What is needed -> Once the line with "it remains. -/" is found in the entries below, print it and each following line exactly, stopping after the line with "and R59. -/"; print nothing else.

»»

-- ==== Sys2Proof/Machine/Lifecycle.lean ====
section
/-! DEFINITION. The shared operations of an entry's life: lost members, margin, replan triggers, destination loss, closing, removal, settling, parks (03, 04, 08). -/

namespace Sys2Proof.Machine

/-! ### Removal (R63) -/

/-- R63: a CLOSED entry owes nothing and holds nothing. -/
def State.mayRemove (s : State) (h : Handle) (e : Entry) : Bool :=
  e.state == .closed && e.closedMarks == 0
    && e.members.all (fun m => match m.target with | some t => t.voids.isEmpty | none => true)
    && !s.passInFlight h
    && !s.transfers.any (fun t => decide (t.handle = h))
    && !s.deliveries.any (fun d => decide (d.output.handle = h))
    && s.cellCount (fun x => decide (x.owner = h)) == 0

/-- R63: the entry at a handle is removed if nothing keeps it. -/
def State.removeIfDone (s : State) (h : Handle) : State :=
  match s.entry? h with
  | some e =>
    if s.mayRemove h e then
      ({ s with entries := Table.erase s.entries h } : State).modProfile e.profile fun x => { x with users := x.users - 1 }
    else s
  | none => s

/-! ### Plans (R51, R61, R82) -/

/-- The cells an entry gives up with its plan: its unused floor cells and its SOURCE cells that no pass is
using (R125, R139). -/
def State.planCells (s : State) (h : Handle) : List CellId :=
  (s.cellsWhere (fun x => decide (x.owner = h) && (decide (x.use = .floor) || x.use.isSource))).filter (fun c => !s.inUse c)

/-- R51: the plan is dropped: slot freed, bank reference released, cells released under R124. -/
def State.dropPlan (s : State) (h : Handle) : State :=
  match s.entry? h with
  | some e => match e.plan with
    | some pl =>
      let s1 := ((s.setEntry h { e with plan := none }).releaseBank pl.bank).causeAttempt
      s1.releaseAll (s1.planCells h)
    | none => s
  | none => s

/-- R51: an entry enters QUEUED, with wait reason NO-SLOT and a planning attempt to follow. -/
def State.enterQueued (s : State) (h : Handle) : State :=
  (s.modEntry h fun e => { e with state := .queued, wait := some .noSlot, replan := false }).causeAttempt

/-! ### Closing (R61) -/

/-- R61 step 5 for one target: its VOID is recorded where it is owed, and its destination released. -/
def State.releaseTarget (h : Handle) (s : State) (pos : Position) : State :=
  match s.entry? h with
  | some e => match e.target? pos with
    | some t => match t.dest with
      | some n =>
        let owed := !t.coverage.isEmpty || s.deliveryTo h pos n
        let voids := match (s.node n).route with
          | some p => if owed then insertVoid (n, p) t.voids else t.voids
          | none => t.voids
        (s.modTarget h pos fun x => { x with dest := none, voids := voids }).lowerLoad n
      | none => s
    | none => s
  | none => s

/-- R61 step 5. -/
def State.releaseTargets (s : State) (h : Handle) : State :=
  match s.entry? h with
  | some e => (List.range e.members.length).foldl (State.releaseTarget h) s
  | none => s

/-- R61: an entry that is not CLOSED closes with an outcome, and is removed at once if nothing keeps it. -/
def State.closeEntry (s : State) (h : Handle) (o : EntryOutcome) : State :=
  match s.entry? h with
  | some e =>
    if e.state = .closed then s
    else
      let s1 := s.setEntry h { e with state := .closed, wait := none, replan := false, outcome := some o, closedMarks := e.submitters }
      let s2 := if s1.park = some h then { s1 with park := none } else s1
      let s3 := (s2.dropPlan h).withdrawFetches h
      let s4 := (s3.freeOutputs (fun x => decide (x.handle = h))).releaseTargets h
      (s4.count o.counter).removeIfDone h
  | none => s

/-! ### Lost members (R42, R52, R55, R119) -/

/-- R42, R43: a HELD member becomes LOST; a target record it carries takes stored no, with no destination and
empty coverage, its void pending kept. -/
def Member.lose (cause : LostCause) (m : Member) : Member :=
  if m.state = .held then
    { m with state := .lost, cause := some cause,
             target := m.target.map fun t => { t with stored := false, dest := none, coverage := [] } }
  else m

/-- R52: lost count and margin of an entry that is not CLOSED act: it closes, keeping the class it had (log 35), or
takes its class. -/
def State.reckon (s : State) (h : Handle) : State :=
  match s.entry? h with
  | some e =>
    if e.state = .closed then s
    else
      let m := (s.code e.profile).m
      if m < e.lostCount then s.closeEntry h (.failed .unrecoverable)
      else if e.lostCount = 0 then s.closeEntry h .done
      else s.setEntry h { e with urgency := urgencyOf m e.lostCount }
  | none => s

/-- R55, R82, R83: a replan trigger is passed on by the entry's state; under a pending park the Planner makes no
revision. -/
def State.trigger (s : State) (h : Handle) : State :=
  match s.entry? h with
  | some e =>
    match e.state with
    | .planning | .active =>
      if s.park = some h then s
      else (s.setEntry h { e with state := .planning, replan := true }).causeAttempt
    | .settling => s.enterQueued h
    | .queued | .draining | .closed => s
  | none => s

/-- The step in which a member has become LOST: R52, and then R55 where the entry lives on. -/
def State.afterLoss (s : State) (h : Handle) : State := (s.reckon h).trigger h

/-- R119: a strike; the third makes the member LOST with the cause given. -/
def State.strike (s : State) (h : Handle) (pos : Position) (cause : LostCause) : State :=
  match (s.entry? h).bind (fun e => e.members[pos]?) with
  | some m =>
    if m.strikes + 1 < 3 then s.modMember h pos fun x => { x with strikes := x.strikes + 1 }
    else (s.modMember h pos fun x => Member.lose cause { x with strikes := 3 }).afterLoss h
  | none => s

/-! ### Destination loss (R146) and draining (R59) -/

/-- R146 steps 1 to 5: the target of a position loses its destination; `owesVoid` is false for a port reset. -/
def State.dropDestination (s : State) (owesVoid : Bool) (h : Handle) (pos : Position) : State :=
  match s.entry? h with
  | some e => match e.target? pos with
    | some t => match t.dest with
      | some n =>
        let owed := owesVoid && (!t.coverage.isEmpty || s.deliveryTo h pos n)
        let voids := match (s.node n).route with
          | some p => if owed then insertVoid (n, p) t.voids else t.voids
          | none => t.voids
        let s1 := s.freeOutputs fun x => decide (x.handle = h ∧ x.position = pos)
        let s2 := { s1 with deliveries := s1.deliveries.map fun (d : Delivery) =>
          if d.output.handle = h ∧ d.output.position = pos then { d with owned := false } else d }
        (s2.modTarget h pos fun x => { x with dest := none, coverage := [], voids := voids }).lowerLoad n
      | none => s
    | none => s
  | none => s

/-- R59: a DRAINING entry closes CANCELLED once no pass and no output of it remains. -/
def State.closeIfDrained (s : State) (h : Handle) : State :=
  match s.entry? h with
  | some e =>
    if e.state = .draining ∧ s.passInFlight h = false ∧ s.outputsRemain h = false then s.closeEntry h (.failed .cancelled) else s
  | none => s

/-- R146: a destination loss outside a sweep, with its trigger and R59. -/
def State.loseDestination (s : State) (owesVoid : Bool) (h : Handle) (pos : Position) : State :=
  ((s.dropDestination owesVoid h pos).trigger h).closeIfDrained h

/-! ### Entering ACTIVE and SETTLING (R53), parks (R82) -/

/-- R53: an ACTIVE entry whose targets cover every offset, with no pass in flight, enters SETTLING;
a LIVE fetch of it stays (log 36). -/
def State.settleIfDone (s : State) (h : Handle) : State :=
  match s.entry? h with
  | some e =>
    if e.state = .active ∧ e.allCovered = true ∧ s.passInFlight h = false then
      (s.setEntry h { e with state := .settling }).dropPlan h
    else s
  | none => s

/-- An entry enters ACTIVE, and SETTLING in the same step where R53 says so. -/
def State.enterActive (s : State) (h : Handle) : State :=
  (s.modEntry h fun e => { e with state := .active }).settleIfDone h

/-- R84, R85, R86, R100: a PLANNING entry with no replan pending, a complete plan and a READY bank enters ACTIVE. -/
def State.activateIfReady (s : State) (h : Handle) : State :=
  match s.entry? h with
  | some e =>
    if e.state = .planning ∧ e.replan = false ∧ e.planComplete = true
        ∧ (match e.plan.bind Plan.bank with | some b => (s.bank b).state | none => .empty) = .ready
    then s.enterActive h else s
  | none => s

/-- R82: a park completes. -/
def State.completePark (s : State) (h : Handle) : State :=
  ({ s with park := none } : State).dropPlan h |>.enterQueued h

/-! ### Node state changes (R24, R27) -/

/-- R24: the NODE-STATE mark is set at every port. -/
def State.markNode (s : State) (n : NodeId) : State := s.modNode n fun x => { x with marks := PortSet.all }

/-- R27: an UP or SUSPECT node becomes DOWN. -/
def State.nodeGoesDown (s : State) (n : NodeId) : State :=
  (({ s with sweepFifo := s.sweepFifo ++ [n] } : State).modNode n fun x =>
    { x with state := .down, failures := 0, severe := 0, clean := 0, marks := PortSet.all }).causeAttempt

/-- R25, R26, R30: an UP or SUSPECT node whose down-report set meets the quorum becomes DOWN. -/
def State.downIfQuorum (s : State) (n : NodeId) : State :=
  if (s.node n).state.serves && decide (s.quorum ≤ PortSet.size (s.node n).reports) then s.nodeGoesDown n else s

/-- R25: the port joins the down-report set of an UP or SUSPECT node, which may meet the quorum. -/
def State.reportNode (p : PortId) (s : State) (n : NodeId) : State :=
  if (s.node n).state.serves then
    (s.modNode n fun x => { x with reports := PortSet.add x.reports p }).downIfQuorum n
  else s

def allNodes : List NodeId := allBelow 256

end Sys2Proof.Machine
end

««
»»

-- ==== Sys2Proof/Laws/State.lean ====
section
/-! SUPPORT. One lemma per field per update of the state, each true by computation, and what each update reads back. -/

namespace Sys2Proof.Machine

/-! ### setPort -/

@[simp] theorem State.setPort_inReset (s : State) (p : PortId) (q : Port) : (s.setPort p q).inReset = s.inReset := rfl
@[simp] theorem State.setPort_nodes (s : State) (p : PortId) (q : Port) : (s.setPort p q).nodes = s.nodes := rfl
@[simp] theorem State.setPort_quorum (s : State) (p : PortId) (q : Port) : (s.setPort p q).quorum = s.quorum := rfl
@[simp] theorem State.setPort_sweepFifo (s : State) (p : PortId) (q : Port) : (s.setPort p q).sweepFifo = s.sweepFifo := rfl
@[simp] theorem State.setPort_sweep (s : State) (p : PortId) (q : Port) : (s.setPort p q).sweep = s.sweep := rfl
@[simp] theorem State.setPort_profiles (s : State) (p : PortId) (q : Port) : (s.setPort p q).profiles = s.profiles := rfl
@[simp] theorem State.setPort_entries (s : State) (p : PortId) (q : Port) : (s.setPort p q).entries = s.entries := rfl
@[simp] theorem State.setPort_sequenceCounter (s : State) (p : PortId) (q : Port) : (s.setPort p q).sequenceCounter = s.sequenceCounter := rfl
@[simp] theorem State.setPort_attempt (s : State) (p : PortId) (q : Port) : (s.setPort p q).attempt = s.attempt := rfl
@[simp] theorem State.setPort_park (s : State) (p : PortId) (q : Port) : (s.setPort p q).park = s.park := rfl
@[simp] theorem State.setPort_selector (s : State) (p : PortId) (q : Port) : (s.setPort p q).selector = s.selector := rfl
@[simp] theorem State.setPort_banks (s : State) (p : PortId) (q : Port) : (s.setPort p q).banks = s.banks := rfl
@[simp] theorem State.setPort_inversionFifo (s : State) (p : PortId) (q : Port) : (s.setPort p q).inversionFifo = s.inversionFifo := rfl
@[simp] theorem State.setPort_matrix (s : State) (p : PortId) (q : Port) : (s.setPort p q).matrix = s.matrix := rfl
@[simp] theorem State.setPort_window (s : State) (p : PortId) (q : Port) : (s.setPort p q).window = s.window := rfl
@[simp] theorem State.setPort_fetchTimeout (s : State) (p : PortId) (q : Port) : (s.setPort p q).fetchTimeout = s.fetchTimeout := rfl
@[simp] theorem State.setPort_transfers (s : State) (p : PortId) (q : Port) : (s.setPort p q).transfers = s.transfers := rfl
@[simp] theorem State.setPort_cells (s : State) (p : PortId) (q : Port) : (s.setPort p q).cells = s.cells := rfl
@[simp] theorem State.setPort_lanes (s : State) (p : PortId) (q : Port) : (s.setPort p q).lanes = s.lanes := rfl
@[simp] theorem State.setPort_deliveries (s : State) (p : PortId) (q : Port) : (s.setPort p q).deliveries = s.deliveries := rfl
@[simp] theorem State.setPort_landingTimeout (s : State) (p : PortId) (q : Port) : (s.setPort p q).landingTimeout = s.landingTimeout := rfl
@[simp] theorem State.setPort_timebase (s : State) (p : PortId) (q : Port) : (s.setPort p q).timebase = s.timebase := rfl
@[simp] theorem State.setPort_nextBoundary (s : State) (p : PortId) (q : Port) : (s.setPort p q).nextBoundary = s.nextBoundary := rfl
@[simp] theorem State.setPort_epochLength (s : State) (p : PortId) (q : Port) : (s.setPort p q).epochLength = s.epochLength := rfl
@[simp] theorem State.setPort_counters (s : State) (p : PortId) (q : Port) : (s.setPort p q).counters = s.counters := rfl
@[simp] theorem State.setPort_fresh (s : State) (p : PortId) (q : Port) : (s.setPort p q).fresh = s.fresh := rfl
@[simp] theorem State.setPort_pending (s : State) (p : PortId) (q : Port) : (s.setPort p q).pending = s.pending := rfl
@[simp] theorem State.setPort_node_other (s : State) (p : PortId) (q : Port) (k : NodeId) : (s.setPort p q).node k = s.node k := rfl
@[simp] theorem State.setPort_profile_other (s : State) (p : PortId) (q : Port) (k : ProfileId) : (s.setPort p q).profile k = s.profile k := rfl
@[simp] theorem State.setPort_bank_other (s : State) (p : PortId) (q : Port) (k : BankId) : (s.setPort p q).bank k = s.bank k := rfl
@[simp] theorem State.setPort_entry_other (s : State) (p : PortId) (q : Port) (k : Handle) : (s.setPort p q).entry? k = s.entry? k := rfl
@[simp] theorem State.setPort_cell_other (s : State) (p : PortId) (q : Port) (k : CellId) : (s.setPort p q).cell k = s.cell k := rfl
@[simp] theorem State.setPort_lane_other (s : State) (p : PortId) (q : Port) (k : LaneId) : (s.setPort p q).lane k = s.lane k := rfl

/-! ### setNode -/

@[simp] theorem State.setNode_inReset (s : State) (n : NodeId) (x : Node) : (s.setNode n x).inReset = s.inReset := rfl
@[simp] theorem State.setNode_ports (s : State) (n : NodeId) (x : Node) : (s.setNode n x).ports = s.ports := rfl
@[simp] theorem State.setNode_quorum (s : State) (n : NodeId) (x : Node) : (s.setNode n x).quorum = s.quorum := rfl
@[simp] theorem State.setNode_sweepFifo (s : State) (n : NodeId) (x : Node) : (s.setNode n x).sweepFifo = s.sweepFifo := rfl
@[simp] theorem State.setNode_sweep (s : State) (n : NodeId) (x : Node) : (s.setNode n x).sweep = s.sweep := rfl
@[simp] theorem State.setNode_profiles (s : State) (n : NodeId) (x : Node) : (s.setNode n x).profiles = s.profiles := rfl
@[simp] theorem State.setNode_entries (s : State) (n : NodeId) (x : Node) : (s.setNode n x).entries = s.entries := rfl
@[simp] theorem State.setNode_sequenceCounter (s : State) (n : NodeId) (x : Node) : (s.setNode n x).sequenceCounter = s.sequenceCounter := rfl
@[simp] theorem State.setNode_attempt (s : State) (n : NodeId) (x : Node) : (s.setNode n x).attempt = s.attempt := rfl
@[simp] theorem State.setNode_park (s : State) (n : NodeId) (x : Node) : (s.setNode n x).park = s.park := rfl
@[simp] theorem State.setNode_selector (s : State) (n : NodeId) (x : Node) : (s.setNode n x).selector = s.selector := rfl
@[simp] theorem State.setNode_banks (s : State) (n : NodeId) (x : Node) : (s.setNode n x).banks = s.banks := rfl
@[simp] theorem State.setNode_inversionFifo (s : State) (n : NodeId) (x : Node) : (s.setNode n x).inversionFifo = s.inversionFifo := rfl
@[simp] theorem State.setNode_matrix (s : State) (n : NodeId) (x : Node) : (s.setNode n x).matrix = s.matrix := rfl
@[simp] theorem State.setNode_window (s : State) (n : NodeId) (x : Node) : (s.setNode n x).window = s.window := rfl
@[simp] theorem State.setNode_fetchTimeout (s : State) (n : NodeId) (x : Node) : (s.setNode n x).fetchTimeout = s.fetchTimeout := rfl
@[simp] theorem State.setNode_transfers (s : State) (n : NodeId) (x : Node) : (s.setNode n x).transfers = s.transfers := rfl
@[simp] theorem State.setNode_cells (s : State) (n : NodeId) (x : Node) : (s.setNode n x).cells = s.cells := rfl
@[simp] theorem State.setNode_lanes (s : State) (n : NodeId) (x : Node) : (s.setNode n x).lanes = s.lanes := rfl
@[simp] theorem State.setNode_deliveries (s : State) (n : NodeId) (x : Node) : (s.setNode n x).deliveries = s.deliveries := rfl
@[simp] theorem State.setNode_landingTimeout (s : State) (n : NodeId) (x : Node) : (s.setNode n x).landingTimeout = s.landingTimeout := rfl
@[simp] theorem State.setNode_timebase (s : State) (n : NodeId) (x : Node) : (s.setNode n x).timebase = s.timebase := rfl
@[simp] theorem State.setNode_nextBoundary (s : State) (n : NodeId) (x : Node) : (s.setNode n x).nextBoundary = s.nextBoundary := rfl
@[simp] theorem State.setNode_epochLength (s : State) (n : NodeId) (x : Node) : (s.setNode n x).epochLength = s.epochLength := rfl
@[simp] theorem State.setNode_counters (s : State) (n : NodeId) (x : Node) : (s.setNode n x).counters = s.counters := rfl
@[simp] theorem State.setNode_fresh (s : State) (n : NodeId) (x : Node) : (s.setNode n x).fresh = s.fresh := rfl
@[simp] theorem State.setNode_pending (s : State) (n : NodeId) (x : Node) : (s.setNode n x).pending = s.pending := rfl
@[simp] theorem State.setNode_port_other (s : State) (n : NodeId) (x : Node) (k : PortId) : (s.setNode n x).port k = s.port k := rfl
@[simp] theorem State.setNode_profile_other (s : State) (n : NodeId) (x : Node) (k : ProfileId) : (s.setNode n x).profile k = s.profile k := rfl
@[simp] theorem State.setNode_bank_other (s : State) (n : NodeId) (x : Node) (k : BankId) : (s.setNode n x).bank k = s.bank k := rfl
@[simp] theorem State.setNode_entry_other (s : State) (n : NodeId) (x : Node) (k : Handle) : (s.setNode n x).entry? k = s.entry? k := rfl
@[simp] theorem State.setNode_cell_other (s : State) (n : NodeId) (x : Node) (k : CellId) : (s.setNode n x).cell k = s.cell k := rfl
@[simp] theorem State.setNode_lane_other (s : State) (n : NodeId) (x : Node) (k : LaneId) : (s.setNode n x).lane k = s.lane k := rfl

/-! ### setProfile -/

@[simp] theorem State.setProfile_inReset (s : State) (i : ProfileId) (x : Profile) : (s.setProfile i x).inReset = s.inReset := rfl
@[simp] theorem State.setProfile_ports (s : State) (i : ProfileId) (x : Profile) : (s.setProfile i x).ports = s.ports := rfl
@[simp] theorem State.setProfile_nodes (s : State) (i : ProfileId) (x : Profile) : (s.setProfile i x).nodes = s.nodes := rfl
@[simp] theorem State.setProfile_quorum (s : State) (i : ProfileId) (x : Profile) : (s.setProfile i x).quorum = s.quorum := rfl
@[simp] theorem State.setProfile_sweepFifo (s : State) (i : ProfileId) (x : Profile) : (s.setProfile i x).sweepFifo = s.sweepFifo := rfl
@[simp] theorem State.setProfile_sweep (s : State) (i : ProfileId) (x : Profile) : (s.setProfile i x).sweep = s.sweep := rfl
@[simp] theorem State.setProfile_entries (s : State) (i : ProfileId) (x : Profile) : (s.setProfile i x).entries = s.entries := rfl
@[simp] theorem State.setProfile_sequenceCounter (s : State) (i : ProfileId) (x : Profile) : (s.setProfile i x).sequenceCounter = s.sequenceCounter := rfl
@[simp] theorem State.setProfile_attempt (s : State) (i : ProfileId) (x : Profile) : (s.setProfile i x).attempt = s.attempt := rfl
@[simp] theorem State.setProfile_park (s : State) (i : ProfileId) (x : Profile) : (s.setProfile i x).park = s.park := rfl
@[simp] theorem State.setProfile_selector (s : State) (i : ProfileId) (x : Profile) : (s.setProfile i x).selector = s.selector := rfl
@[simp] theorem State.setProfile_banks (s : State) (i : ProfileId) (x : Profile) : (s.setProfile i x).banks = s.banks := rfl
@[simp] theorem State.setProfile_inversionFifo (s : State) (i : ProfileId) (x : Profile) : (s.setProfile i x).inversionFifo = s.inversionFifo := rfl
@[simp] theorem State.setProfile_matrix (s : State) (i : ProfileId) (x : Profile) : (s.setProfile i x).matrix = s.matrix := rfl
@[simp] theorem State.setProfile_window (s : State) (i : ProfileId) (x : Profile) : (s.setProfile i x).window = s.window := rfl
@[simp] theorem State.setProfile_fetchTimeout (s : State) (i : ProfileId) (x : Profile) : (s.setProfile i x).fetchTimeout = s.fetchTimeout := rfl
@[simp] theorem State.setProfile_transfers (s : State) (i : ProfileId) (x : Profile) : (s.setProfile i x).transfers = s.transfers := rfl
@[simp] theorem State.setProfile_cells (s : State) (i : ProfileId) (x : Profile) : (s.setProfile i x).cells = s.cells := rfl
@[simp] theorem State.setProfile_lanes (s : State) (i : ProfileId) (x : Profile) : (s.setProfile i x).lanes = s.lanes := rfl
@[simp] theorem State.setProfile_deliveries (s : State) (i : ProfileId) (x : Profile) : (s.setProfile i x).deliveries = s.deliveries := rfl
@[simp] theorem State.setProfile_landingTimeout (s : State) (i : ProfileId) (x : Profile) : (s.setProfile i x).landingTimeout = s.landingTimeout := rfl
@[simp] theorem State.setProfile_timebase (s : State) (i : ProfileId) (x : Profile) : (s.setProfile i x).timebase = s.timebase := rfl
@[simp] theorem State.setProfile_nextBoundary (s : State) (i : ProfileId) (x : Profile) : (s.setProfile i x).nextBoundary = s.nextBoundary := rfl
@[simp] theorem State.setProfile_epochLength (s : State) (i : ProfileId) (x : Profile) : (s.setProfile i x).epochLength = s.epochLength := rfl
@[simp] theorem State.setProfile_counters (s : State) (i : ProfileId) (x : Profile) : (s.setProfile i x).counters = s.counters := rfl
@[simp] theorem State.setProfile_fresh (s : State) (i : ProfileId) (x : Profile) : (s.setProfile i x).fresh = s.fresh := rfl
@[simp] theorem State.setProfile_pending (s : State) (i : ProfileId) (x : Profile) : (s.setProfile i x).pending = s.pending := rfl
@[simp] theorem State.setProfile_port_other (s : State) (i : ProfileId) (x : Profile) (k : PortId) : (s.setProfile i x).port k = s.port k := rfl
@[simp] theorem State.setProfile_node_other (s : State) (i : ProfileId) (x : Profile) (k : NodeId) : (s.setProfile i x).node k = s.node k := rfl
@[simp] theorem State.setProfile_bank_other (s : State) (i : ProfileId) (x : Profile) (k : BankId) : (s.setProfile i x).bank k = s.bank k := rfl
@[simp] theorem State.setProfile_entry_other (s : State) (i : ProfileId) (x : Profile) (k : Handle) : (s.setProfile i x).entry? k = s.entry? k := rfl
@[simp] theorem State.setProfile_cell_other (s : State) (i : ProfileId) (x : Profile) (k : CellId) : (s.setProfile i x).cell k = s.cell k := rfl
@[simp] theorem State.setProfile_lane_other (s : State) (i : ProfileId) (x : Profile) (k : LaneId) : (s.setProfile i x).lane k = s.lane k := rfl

««

Task answer ->
/-- R59: a DRAINING entry closes CANCELLED once no pass and no output of it remains. -/
def State.closeIfDrained (s : State) (h : Handle) : State :=
  match s.entry? h with
  | some e =>
    if e.state = .draining ∧ s.passInFlight h = false ∧ s.outputsRemain h = false then s.closeEntry h (.failed .cancelled) else s
  | none => s

/-- R146: a destination loss outside a sweep, with its trigger and R59. -/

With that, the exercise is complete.